(Stored items from a collection)

-- Opening Marker --

-- ==== Sys2Proof/Laws/Ops.lean ====
section
/-! SUPPORT. What the shared operations can do, said once: the call stack, the timers, the fetch, register lists, framebuffer
entries and keys. -/

namespace Sys2Proof.Machine

variable (s : State)

/-! ### Call stack (spec/41_control_flow.md R121) -/

theorem State.push_of_lt (v : Word) (h : s.sp.val < 16) :
    s.push v = some { s with stack := s.stack.set s.sp.val v h, sp := ⟨s.sp.val + 1, Nat.succ_lt_succ h⟩ } := by
  simp [State.push, h]

theorem State.push_of_full (v : Word) (h : s.sp.val = 16) : s.push v = none := by
  simp [State.push, h]

/-- A pop of a non-empty stack answers the top entry and lowers the stack pointer, no more. -/
theorem State.pop_of_pos (k : Fin 16) (h : k.val + 1 = s.sp.val) :
    s.pop = some (s.stack[k], { s with sp := ⟨k.val, by omega⟩ }) := by
  have h0 : 0 < s.sp.val := by omega
  have h1 : s.sp.val - 1 = k.val := by omega
  simp [State.pop, h0, h1]

theorem State.pop_of_empty (h : s.sp.val = 0) : s.pop = none := by
  simp [State.pop, h]

/-- Every answer of `push`. -/
theorem State.push_cases {v : Word} {t : State} (h : s.push v = some t) :
    ∃ hlt : s.sp.val < 16, t = { s with stack := s.stack.set s.sp.val v hlt, sp := ⟨s.sp.val + 1, Nat.succ_lt_succ hlt⟩ } := by
  unfold State.push at h
  split at h
  · exact ⟨_, (Option.some.inj h).symm⟩
  · cases h

/-- Every answer of `pop`. -/
theorem State.pop_cases {a : Word} {t : State} (h : s.pop = some (a, t)) :
    ∃ k : Fin 16, k.val + 1 = s.sp.val ∧ a = s.stack[k] ∧ t = { s with sp := ⟨k.val, by omega⟩ } := by
  by_cases h0 : s.sp.val = 0
  · rw [s.pop_of_empty h0] at h; cases h
  · have hb := s.sp.isLt
    refine ⟨⟨s.sp.val - 1, by omega⟩, by show s.sp.val - 1 + 1 = _; omega, ?_⟩
    rw [s.pop_of_pos ⟨s.sp.val - 1, by omega⟩ (by show s.sp.val - 1 + 1 = _; omega)] at h
    injection h with h
    injection h with h1 h2
    exact ⟨h1.symm, h2.symm⟩

/-! ### Timers (spec/60_exceptions.md R280) -/

/-- A tick is one less, and 0 stays 0. -/
theorem tick_toNat (t : Byte) : (tick t).toNat = t.toNat - 1 := by
  unfold tick
  split
  · rename_i h
    have : 0 < t.toNat := by simpa [BitVec.lt_def] using h
    rw [BitVec.toNat_sub_of_le (by rw [BitVec.le_def]; exact this)]
    rfl
  · rename_i h
    have : ¬ 0 < t.toNat := by simpa [BitVec.lt_def] using h
    omega

/-! ### Fetch (spec/40_step_cycle.md R102) -/

theorem State.fetch_of_lt (h : s.pc.toNat + 1 < memSize) :
    s.fetch = .ok (wordOfBytes (s.byteAt s.pc.toNat) (s.byteAt (s.pc.toNat + 1))) := by
  simp [State.fetch, Nat.not_le.2 h]

theorem State.fetch_of_ge (h : memSize ≤ s.pc.toNat + 1) : s.fetch = .error (.addressOutOfBounds s.pc.toNat .fetch) := by
  simp [State.fetch, h]

/-- A fetched word comes from a `pc` whose two bytes are in memory. -/
theorem State.pc_lt_of_fetch {w : Word} (h : s.fetch = .ok w) : s.pc.toNat + 1 < memSize := by
  by_contra hc
  rw [s.fetch_of_ge (by omega)] at h
  cases h

/-- A word is its high byte times 256 plus its low byte. -/
theorem wordOfBytes_toNat (hi lo : Byte) : (wordOfBytes hi lo).toNat = hi.toNat * 256 + lo.toNat := by
  have := lo.isLt
  rw [wordOfBytes, BitVec.toNat_append, Nat.shiftLeft_eq, ← Nat.shiftLeft_eq, ← Nat.shiftLeft_add_eq_or_of_lt this,
    Nat.shiftLeft_eq]

/-- The bytes of a word, put together again. -/
theorem wordOfBytes_bytes (w : Word) : wordOfBytes (highByte w) (lowByte w) = w := by
  unfold wordOfBytes highByte lowByte
  apply BitVec.eq_of_getLsbD_eq
  intro i hi
  simp only [BitVec.getLsbD_append, BitVec.getLsbD_extractLsb']
  by_cases h : i < 8
  · simp [h]
  · have h2 : i - 8 < 8 := by omega
    have h3 : 8 + (i - 8) = i := by omega
    simp [h, h2, h3]

/-! ### Register lists -/

/-- `setRegsFrom` changes nothing but the registers. -/
theorem State.setRegsFrom_eq (k : Nat) (bs : List Byte) :
    s.setRegsFrom k bs = { s with V := (s.setRegsFrom k bs).V } := by
  induction bs generalizing s k with
  | nil => rfl
  | cons b bs ih => unfold State.setRegsFrom; rw [ih]

/-- The registers after `setRegsFrom`: one byte each from `k` up, every other register as before. -/
theorem State.reg_setRegsFrom (k : Nat) (bs : List Byte) (r : Nibble) :
    (s.setRegsFrom k bs).reg r = if h : k ≤ r.toNat ∧ r.toNat < k + bs.length then bs[r.toNat - k]'(by omega) else s.reg r := by
  induction bs generalizing s k with
  | nil =>
    have : ¬ (k ≤ r.toNat ∧ r.toNat < k) := by omega
    simp [State.setRegsFrom, this]
  | cons b bs ih =>
    unfold State.setRegsFrom
    rw [ih]
    by_cases h1 : k + 1 ≤ r.toNat ∧ r.toNat < k + 1 + bs.length
    · have h2 : k ≤ r.toNat ∧ r.toNat < k + (b :: bs).length := by simp; omega
      have h3 : r.toNat - k = (r.toNat - (k + 1)) + 1 := by omega
      rw [dif_pos h1, dif_pos h2]
      simp [h3]
    · rw [dif_neg h1]
      by_cases h2 : r.toNat = k
      · subst h2
        simp [State.reg]
      · have h3 : ¬ (k ≤ r.toNat ∧ r.toNat < k + (b :: bs).length) := by simp at h1 ⊢; omega
        rw [dif_neg h3]
        simp [State.reg, Ne.symm h2]

@[simp] theorem State.length_regsUpTo (x : Nibble) : (s.regsUpTo x).length = x.toNat + 1 := by
  have := x.isLt
  simp [State.regsUpTo]
  omega

theorem State.getElem_regsUpTo (x r : Nibble) (h : r.toNat < (s.regsUpTo x).length) :
    (s.regsUpTo x)[r.toNat]'h = s.reg r := by
  simp [State.regsUpTo, State.reg]

/-- `advanceIndex` changes `I` at most. -/
theorem State.advanceIndex_eq (x : Nibble) :
    s.advanceIndex x = s.setI (if s.quirks.loadStoreIncI then s.I + BitVec.ofNat 16 (regCount x) else s.I) := by
  unfold State.advanceIndex
  split <;> simp_all [State.setI]

/-! ### Framebuffer entries (spec/10_state.md R30) -/

theorem Framebuffer.get_set (fb : Framebuffer) (j k : Fin 2048) (b : Bool) :
    Framebuffer.get (Framebuffer.set fb j b) k = if k = j then b else Framebuffer.get fb k := by
  unfold Framebuffer.get Framebuffer.set
  by_cases hr : j.val / 64 = k.val / 64
  · by_cases hc : j.val % 64 = k.val % 64
    · have : k = j := Fin.ext (by omega)
      subst this
      simp
    · have : k ≠ j := fun e => hc (by rw [e])
      simp [hr, hc, this]
  · have : k ≠ j := fun e => hr (by rw [e])
    simp [hr, this]

@[simp] theorem Framebuffer.get_blank (k : Fin 2048) : Framebuffer.get Framebuffer.blank k = false := by
  simp [Framebuffer.get, Framebuffer.blank]

/-- Framebuffers with equal entries are equal. -/
theorem Framebuffer.ext_get {f g : Framebuffer} (h : ∀ k, Framebuffer.get f k = Framebuffer.get g k) : f = g := by
  apply Vector.ext
  intro r hr
  apply Vector.ext
  intro c hc
  have h1 : (r * 64 + c) / 64 = r := by omega
  have h2 : (r * 64 + c) % 64 = c := by omega
  have e := h ⟨r * 64 + c, by omega⟩
  simpa only [Framebuffer.get, h1, h2] using e

/-! ### Keys -/

theorem State.keyPressed_of_lt {k : Byte} (j : Fin 16) (h : k.toNat = j.val) : s.keyPressed k = some s.key[j] := by
  simp [State.keyPressed, h]

theorem State.keyPressed_of_gt {k : Byte} (h : 15 < k.toNat) : s.keyPressed k = none := by
  simp [State.keyPressed]; omega

/-- The key that `Fx0A` stores is pressed and no lower one is. -/
theorem State.leastPressed_eq_some (k : Fin 16) :
    s.leastPressed = some k ↔ s.key[k] = true ∧ ∀ j : Fin 16, j < k → s.key[j] = false := by
  unfold State.leastPressed
  rw [List.find?_eq_some_iff_getElem]
  constructor
  · rintro ⟨h1, i, hi, h2, h3⟩
    simp at h2
    refine ⟨h1, fun j hj => ?_⟩
    have := h3 j.val (by rw [← h2] at hj; exact hj)
    simpa using this
  · rintro ⟨h1, h2⟩
    refine ⟨h1, k.val, by simp, by simp, fun j hj => ?_⟩
    have hj' : j < 16 := by omega
    simpa using h2 ⟨j, hj'⟩ hj

theorem State.leastPressed_eq_none : s.leastPressed = none ↔ ∀ k : Fin 16, s.key[k] = false := by
  simp [State.leastPressed, List.find?_eq_none]

end Sys2Proof.Machine
end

-- Closing Marker --

- Your instructions
Each line above from the one with "rw [dif_pos h1, dif_pos h2]" up to and including the one with "are equal. -/" must be set down exactly, and no line outside that span may appear.

- Written solution
      rw [dif_pos h1, dif_pos h2]
      simp [h3]
    · rw [dif_neg h1]
      by_cases h2 : r.toNat = k
      · subst h2
        simp [State.reg]
      · have h3 : ¬ (k ≤ r.toNat ∧ r.toNat < k + (b :: bs).length) := by simp at h1 ⊢; omega
        rw [dif_neg h3]
        simp [State.reg, Ne.symm h2]

@[simp] theorem State.length_regsUpTo (x : Nibble) : (s.regsUpTo x).length = x.toNat + 1 := by
  have := x.isLt
  simp [State.regsUpTo]
  omega

theorem State.getElem_regsUpTo (x r : Nibble) (h : r.toNat < (s.regsUpTo x).length) :
    (s.regsUpTo x)[r.toNat]'h = s.reg r := by
  simp [State.regsUpTo, State.reg]

/-- `advanceIndex` changes `I` at most. -/
theorem State.advanceIndex_eq (x : Nibble) :
    s.advanceIndex x = s.setI (if s.quirks.loadStoreIncI then s.I + BitVec.ofNat 16 (regCount x) else s.I) := by
  unfold State.advanceIndex
  split <;> simp_all [State.setI]

/-! ### Framebuffer entries (spec/10_state.md R30) -/

theorem Framebuffer.get_set (fb : Framebuffer) (j k : Fin 2048) (b : Bool) :
    Framebuffer.get (Framebuffer.set fb j b) k = if k = j then b else Framebuffer.get fb k := by
  unfold Framebuffer.get Framebuffer.set
  by_cases hr : j.val / 64 = k.val / 64
  · by_cases hc : j.val % 64 = k.val % 64
    · have : k = j := Fin.ext (by omega)
      subst this
      simp
    · have : k ≠ j := fun e => hc (by rw [e])
      simp [hr, hc, this]
  · have : k ≠ j := fun e => hr (by rw [e])
    simp [hr, this]

@[simp] theorem Framebuffer.get_blank (k : Fin 2048) : Framebuffer.get Framebuffer.blank k = false := by
  simp [Framebuffer.get, Framebuffer.blank]

/-- Framebuffers with equal entries are equal. -/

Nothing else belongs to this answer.